In the year 1861 she married C. B. Towle and came to San Francisco to set up their home, and for more than 59 years they were blessed in this happy union. Later the family moved to Vallejo where for 28 years her beloved husband was instructor and principle in the Vallejo schools and where they reared their family. They moved to Alturas, California, in the year 1900, and there enjoyed their home and faithful church life among devoted friends until December, 1919, when they moved to San Rafael to live with their son, C. H. Towle and their daughters, Mrs. H. M. Taylor.

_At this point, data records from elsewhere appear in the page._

-- ==== Sys2Proof/Machine/ImageView.lean ====
section
/-! DEFINITION. The records of an image and the fields they give (R60, R61, R66, Tables 4.6 to 4.28), with the
default of every field an image omits. -/

namespace Sys2Proof.Machine

/-- Little-endian field of a record at the offset its table gives (offsets count from the record header). -/
def rfld (r : Record) (o n : Nat) : Nat := fld r.body (o - 8) n

/-- The record of a type and instance that applies to a unit (R61): its own, else the one at scope 0xFFFF. -/
def look (im : Option Image) (u t i : Nat) : Option Record :=
  match im with
  | none => none
  | some m =>
    match m.records.find? (fun r => r.typ == t && r.inst == i && r.scope == u) with
    | some r => some r
    | none => m.records.find? (fun r => r.typ == t && r.inst == i && r.scope == 0xFFFF)

/-- A field of the record that applies, or the default. -/
def lookFld (im : Option Image) (u t i o n dflt : Nat) : Nat :=
  match look im u t i with
  | some r => rfld r o n
  | none => dflt

/-- All the records of a type. -/
def recsOf (im : Option Image) (t : Nat) : List Record :=
  match im with
  | none => []
  | some m => m.records.filter (·.typ == t)

/-- FABRIC (Table 4.6): unit count, prepare timeout, grandmaster and time source. -/
def fabN (im : Option Image) : Nat := lookFld im 0 0x01 0 8 2 0
def fabTimeout (im : Option Image) : Nat := lookFld im 0 0x01 0 10 2 2000
def fabGm (im : Option Image) : Nat := lookFld im 0 0x01 0 12 2 0
def fabSource (im : Option Image) : Nat := lookFld im 0 0x01 0 14 1 0

/-- UNIT (Table 4.7): a unit's die identity and its HOARD flag. -/
def unitDie (im : Option Image) (u : Nat) : Nat := lookFld im u 0x02 0 8 16 0
def unitHoard (im : Option Image) (u : Nat) : Bool := bit (lookFld im u 0x02 0 24 1 0) 0

/-- The units flagged HOARD, ascending. -/
def hoardUnits (im : Option Image) : List Nat :=
  ((recsOf im 0x02).filter fun r => bit (rfld r 24 1) 0).map (·.scope)

/-- TENANT (Table 4.8). -/
def hasTenant (im : Option Image) (t : Nat) : Bool := (look im 0 0x03 t).isSome
def tenHome (im : Option Image) (t : Nat) : Nat := lookFld im 0 0x03 t 8 2 0
def tenMax (im : Option Image) (t : Nat) : Nat := lookFld im 0 0x03 t 10 2 0
def tenSeal (im : Option Image) (t : Nat) : Bool := bit (lookFld im 0 0x03 t 12 2 0) 0
def tenExportOk (im : Option Image) (t : Nat) : Bool := bit (lookFld im 0 0x03 t 12 2 0) 1

/-- LEASE (Table 4.9), in nanoseconds. -/
def leaseRenewal (im : Option Image) (t : Nat) : Ns := lookFld im 0 0x04 t 8 2 1000 * msNs
def leaseExpiryNs (im : Option Image) (t : Nat) : Ns := lookFld im 0 0x04 t 10 2 10 * secNs
def leaseGuard (im : Option Image) (t : Nat) : Ns := lookFld im 0 0x04 t 12 2 100 * msNs

/-- BINDING (Table 4.10): the tenant of an LD index, if bound; ADMIN. -/
def binding (im : Option Image) (u ld : Nat) : Option Nat := (look im u 0x05 ld).map fun r => rfld r 8 1
def bindAdmin (im : Option Image) (u ld : Nat) : Bool := bit (lookFld im u 0x05 ld 9 1 0) 0

/-- RINGS (Table 4.11): the first ring and the count of a tenant's rings on a unit. -/
def ringRange (im : Option Image) (u t : Nat) : Nat × Nat :=
  match look im u 0x06 t with
  | some r => (rfld r 8 4, rfld r 12 4)
  | none =>
    if (recsOf im 0x06).any (fun r => r.scope == u || r.scope == 0xFFFF) then (0, 0)
    else if hasTenant im t then (256 * t, 256) else (0, 0)

/-- MAILBOX (Table 4.12): a host or internal mailbox runs in POINTER mode. -/
def mbxPointer (im : Option Image) (u i : Nat) : Bool := bit (lookFld im u 0x07 0 8 32 0) i
def mbxIntPointer (im : Option Image) (u j : Nat) : Bool := bit (lookFld im u 0x07 0 40 8 0) j

/-- DOORBELL (Table 4.13). -/
def doorbellMask (im : Option Image) (u ld : Nat) : BitVec 32 := BitVec.ofNat 32 (lookFld im u 0x08 ld 8 4 0)

/-- The default latency targets of Table 10.3, in nanoseconds. -/
def qosDefault (q : Nat) : Nat :=
  if q < 16 then 400 else if q < 20 then 2000 else if q < 24 then 600
  else match q with
    | 24 => 20000
    | 25 => 10000
    | 26 => 20000
    | 27 => 1000000
    | 28 => 10000000
    | 29 => 300
    | 30 => 5000
    | _ => 2000

/-- QOS (Table 4.14): target of requester q in ns; migration share in percent. -/
def qosTarget (im : Option Image) (u q : Nat) : Nat := lookFld im u 0x09 0 (8 + 4 * q) 4 (qosDefault q)
def qosShare (im : Option Image) (u : Nat) : Nat := lookFld im u 0x09 0 136 1 10

/-- PARTITION (Table 4.15), GiB. -/
def partPinned (im : Option Image) (u : Nat) : Nat := lookFld im u 0x0A 0 8 2 0
def partVolatile (im : Option Image) (u : Nat) : Nat := lookFld im u 0x0A 0 10 2 32

/-- INTERLEAVE (Table 4.16): log2 of the grain; fold. -/
def ilGrain (im : Option Image) (u : Nat) : Nat := lookFld im u 0x0B 0 8 1 12
def ilFold (im : Option Image) (u : Nat) : Bool := lookFld im u 0x0B 0 9 1 1 == 1

/-- SPARES (Table 4.17). -/
def spareCount (im : Option Image) (u : Nat) : Nat := lookFld im u 0x0C 0 8 1 1
def sparePref (im : Option Image) (u : Nat) : Nat := lookFld im u 0x0C 0 12 4 0

/-- DRAM (Table 4.18): allowed states, neighbour-refresh N, FREEZE of a stack. -/
def dramStates (im : Option Image) (u : Nat) : Nat := lookFld im u 0x0D 0 8 1 7
def dramN (im : Option Image) (u : Nat) : Nat := lookFld im u 0x0D 0 9 1 10
def dramFreeze (im : Option Image) (u s : Nat) : Bool := bit (lookFld im u 0x0D 0 10 1 0) s

/-- STRIPE (Table 4.19): k and m of a code ID; code 0 has a default. -/
def stripeKM (im : Option Image) (c : Nat) : Option (Nat × Nat) :=
  match look im 0 0x0E c with
  | some r => some (rfld r 8 1, rfld r 9 1)
  | none => if c = 0 then some (12, 4) else none

/-- EXTENT (Table 4.20). -/
structure ExtRec where
  id : Nat
  tenant : Nat
  /-- 1 PRIVATE-COHERENT, 2 PRIVATE-HOST, 3 VOLATILE. -/
  kind : Nat
  fmt : Nat
  /-- LENCRC. -/
  crc : Bool
  code : Nat
  /-- Base and size in GiB. -/
  base : Nat
  size : Nat
  readers : Nat
  /-- Serving units, and PINNED (Table 4.21). -/
  serving : List Nat
  pinned : Bool
deriving DecidableEq, Repr

/-- The EXTENT record `x` with its TIERING record. -/
def extRec (im : Option Image) (x : Nat) : Option ExtRec :=
  match look im 0 0x0F x with
  | none => none
  | some r =>
    let tr := look im 0 0x10 x
    let c := match tr with
      | some t => rfld t 8 1
      | none => 0
    some {
      id := x, tenant := rfld r 8 1, kind := rfld r 9 1, fmt := rfld r 10 1, crc := rfld r 11 1 == 1,
      code := rfld r 12 1, base := rfld r 16 4, size := rfld r 20 4, readers := rfld r 24 32,
      serving := match tr with
        | some t => (List.range c).map fun i => rfld t (16 + 2 * i) 2
        | none => []
      pinned := match tr with
        | some t => rfld t 9 1 == 1
        | none => false }

/-- All the extents of an image, ascending. -/
def extRecs (im : Option Image) : List ExtRec := (recsOf im 0x0F).filterMap fun r => extRec im r.inst

/-- One GiB. -/
def gib : Nat := 2 ^ 30

/-- The extent that covers a tenant address, with the granule number. -/
def extAt (im : Option Image) (t addr : Nat) : Option (ExtRec × Nat) :=
  let g := addr / gib
  ((extRecs im).find? fun e => e.tenant == t && decide (e.base ≤ g) && decide (g < e.base + e.size)).map
    fun e => (e, g - e.base)

/-- The serving unit of granule `g` (Table 4.21). -/
def servingOf (e : ExtRec) (g : Nat) : Nat :=
  if e.serving.length = 0 then 0 else e.serving.getD (g % e.serving.length) 0

/-- CODEC (Table 4.22) with the default schedule (Table 9.7): stream and strips of slot `s` of engine `i`. -/
def codecSlot (im : Option Image) (u i s : Nat) : Nat × Nat :=
  match look im u 0x11 i with
  | some r => (rfld r (8 + 2 * s) 1, rfld r (9 + 2 * s) 1)
  | none =>
    if s < 12 then (2 * i + s % 2 + 1, 16) else if s % 2 = 0 then (0x20, 16) else (0x21, 16)

/-- TOPOLOGY (Table 4.23): peer unit, peer port and minimum lanes of a port in use. -/
def topo (im : Option Image) (u n : Nat) : Option (Nat × Nat × Nat) :=
  match look im u 0x12 0 with
  | none => none
  | some r =>
    let p := rfld r (8 + 4 * n) 2
    if p = 0xFFFF then none else some (p, rfld r (10 + 4 * n) 1, rfld r (11 + 4 * n) 1)

/-- ROUTES (Table 4.24): primary and alternate port to destination `d`; `none` for an entry 0xFFFF. -/
def route (im : Option Image) (u d : Nat) : Option (Nat × Nat) :=
  match look im u 0x13 0 with
  | none => none
  | some r =>
    let p := rfld r (8 + 2 * d) 1
    if p = 0xFF then none else some (p, rfld r (9 + 2 * d) 1)

/-- HOARD (Table 4.25): retention days, scrub days, reference temperature in °C. -/
def hoardRetain (im : Option Image) : Nat := lookFld im 0 0x14 0 8 2 365
def hoardScrubDays (im : Option Image) : Nat := lookFld im 0 0x14 0 10 2 30
def hoardTref (im : Option Image) : Nat := lookFld im 0 0x14 0 12 1 40

/-- POWER (Table 4.26): island maximum voltage code if given, pace target, die limit W, junction limit °C. -/
def powVmax (im : Option Image) (u i : Nat) : Option Nat := (look im u 0x15 0).map fun r => rfld r (8 + 4 * i) 1
def powTarget (im : Option Image) (u i : Nat) : Nat := lookFld im u 0x15 0 (10 + 4 * i) 2 0
def powLimit (im : Option Image) (u : Nat) : Nat := lookFld im u 0x15 0 40 2 700
def powTj (im : Option Image) (u : Nat) : Nat := lookFld im u 0x15 0 42 1 100

/-- PANEL (Table 4.27): IDENT duration in seconds; removal needs administrator approval. -/
def panIdent (im : Option Image) (u : Nat) : Nat := lookFld im u 0x16 0 33 1 30
def panApproval (im : Option Image) (u : Nat) : Bool := lookFld im u 0x16 0 34 1 0 == 1

/-- HOSTPORT (Table 4.28): a port is split; the maximum rate code. -/
def portSplit (im : Option Image) (u p : Nat) : Bool := bit (lookFld im u 0x17 0 8 1 0) p
def portMaxRate (im : Option Image) (u : Nat) : Nat := lookFld im u 0x17 0 9 1 0

/-- The change class of a record type (Table 4.4): 0 LIVE, 1 STAGED, 2 MIGRATING, 3 COLD. -/
def typeClass (t : Nat) : Nat :=
  if t = 0x08 ∨ t = 0x09 ∨ t = 0x15 ∨ t = 0x16 then 0
  else if t = 0x0A ∨ t = 0x0B ∨ t = 0x0C ∨ t = 0x0E ∨ t = 0x10 then 2
  else if t = 0x17 then 3
  else 1

end Sys2Proof.Machine
end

She was the youngest, and last to pass away, of a large family, and leaves on this side to wait that happy future reunion, her husband, C. B. Towle, and five children: Mrs. H. M. Taylor, of San Rafael; Wallace Towle, of DeQueen, Ark.; C. H. Towle, of San Rafael; Mrs. T. E. Barber, of Medellin, Col. S. A. who with her husband and children arrived home a few days before her mother became ill, and S. L. Towle of Oakland. Sweet memories will always follow the life of this devoted, loving mother, who ever found her greatest joy in quietly serving others.